- _Dataset_
-- ==== Sys2Proof/Laws/InvVcore.lean ====
section
/-!
SUPPORT. The invariant `State.Inv` is kept by the functions of Machine/Vcore.lean and Machine/Interlock.lean.
-/

-- Each worker thread reserves stack of its own: proofs run one after another, to bound memory.
set_option Elab.async false

namespace Sys2Proof.Machine

@[simp] theorem putVcore_inv {s : State} (hI : s.Inv) (vc : Nat) (c : VCore) : (State.putVcore s vc c).Inv := by
  simp [State.putVcore, hI]

@[simp] theorem modVcore_inv {s : State} (hI : s.Inv) (vc : Nat) (f : VCore → VCore) : (State.modVcore s vc f).Inv := by
  simp [State.modVcore, hI]

@[simp] theorem violation_inv {s : State} (hI : s.Inv) (vc : Nat) : (State.violation s vc).Inv := by
  simp [State.violation, hI]

@[simp] theorem passed_inv {s : State} (hI : s.Inv) (vc : Nat) (c : VCore) : (s.passed vc c).Inv := hI

@[simp] theorem issue_inv {s : State} (hI : s.Inv) (vc : Nat) (w : CoreWord) (is : Bool) (f : VCore → State → State) (hf : ∀ (z0 : VCore) (z1 : State), z1.Inv → (f z0 z1).Inv) : (State.issue s vc w is f).Inv := by
  unfold State.issue
  split <;> simp (maxDischargeDepth := 20) [hI, hf]

@[simp] theorem issueIn_inv {s : State} (hI : s.Inv) (vc : Nat) (w : CoreWord) (is : Bool) (ok : VCore → State → Bool) (f : VCore → State → State) (hf : ∀ (z0 : VCore) (z1 : State), z1.Inv → (f z0 z1).Inv) : (State.issueIn s vc w is ok f).Inv := by
  unfold State.issueIn
  repeat' split
  all_goals simp +contextual (maxDischargeDepth := 20) [hI, hf]

@[simp] theorem noteNarrow_inv {s : State} (hI : s.Inv) (tag : Option RowTag) (layer values clipped : Nat) : (State.noteNarrow s tag layer values clipped).Inv := by
  unfold State.noteNarrow
  split <;> simp [hI]

end Sys2Proof.Machine
end

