-- ==== Sys2Proof/Laws/InvRendezvous.lean ====
section
/-!
SUPPORT. The invariant `State.Inv` is kept by the functions of Machine/Rendezvous.lean.
-/

-- Each worker thread reserves stack of its own: proofs run one after another, to bound memory.
set_option Elab.async false

namespace Sys2Proof.Machine

@[simp] theorem takeParts_inv {s : State} (hI : s.Inv) (b : Nat) (p : Parts) : (State.takeParts s b p).Inv := by
  simp (maxDischargeDepth := 20) [State.takeParts, hI]

@[simp] theorem releaseCore_inv {s : State} (hI : s.Inv) (ps : List Parts) (w : Nat × Option CoreWord) : (State.releaseCore ps s w).Inv := by
  simp [State.releaseCore, hI]

@[simp] theorem tryBarrier_inv {s : State} (hI : s.Inv) (b : Nat) : (State.tryBarrier s b).Inv := by
  unfold State.tryBarrier
  repeat' split
  all_goals simp +contextual (maxDischargeDepth := 20) [hI]

@[simp] theorem coreArrival_inv {s : State} (hI : s.Inv) (b vc : Nat) (mask : U64) (ranks : List Nat) (wait : CoreWait) : (State.coreArrival s b vc mask ranks wait).Inv := by
  simp (maxDischargeDepth := 20) [State.coreArrival, hI]

end Sys2Proof.Machine
end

- _Exercise objective_
Write the data from above out again, exactly.

- _Solution for this exercise_
-- ==== Sys2Proof/Laws/InvVcore.lean ====
section
/-!
SUPPORT. The invariant `State.Inv` is kept by the functions of Machine/Vcore.lean and Machine/Interlock.lean.
-/

-- Each worker thread reserves stack of its own: proofs run one after another, to bound memory.
set_option Elab.async false

namespace Sys2Proof.Machine

@[simp] theorem putVcore_inv {s : State} (hI : s.Inv) (vc : Nat) (c : VCore) : (State.putVcore s vc c).Inv := by
  simp [State.putVcore, hI]

@[simp] theorem modVcore_inv {s : State} (hI : s.Inv) (vc : Nat) (f : VCore → VCore) : (State.modVcore s vc f).Inv := by
  simp [State.modVcore, hI]

@[simp] theorem violation_inv {s : State} (hI : s.Inv) (vc : Nat) : (State.violation s vc).Inv := by
  simp [State.violation, hI]

@[simp] theorem passed_inv {s : State} (hI : s.Inv) (vc : Nat) (c : VCore) : (s.passed vc c).Inv := hI

@[simp] theorem issue_inv {s : State} (hI : s.Inv) (vc : Nat) (w : CoreWord) (is : Bool) (f : VCore → State → State) (hf : ∀ (z0 : VCore) (z1 : State), z1.Inv → (f z0 z1).Inv) : (State.issue s vc w is f).Inv := by
  unfold State.issue
  split <;> simp (maxDischargeDepth := 20) [hI, hf]

@[simp] theorem issueIn_inv {s : State} (hI : s.Inv) (vc : Nat) (w : CoreWord) (is : Bool) (ok : VCore → State → Bool) (f : VCore → State → State) (hf : ∀ (z0 : VCore) (z1 : State), z1.Inv → (f z0 z1).Inv) : (State.issueIn s vc w is ok f).Inv := by
  unfold State.issueIn
  repeat' split
  all_goals simp +contextual (maxDischargeDepth := 20) [hI, hf]

@[simp] theorem noteNarrow_inv {s : State} (hI : s.Inv) (tag : Option RowTag) (layer values clipped : Nat) : (State.noteNarrow s tag layer values clipped).Inv := by
  unfold State.noteNarrow
  split <;> simp [hI]

end Sys2Proof.Machine
end

-- ==== Sys2Proof/Laws/InvRendezvous.lean ====
section
/-!
SUPPORT. The invariant `State.Inv` is kept by the functions of Machine/Rendezvous.lean.
-/

-- Each worker thread reserves stack of its own: proofs run one after another, to bound memory.
set_option Elab.async false

namespace Sys2Proof.Machine

@[simp] theorem takeParts_inv {s : State} (hI : s.Inv) (b : Nat) (p : Parts) : (State.takeParts s b p).Inv := by
  simp (maxDischargeDepth := 20) [State.takeParts, hI]

@[simp] theorem releaseCore_inv {s : State} (hI : s.Inv) (ps : List Parts) (w : Nat × Option CoreWord) : (State.releaseCore ps s w).Inv := by
  simp [State.releaseCore, hI]

@[simp] theorem tryBarrier_inv {s : State} (hI : s.Inv) (b : Nat) : (State.tryBarrier s b).Inv := by
  unfold State.tryBarrier
  repeat' split
  all_goals simp +contextual (maxDischargeDepth := 20) [hI]

@[simp] theorem coreArrival_inv {s : State} (hI : s.Inv) (b vc : Nat) (mask : U64) (ranks : List Nat) (wait : CoreWait) : (State.coreArrival s b vc mask ranks wait).Inv := by
  simp (maxDischargeDepth := 20) [State.coreArrival, hI]

end Sys2Proof.Machine
end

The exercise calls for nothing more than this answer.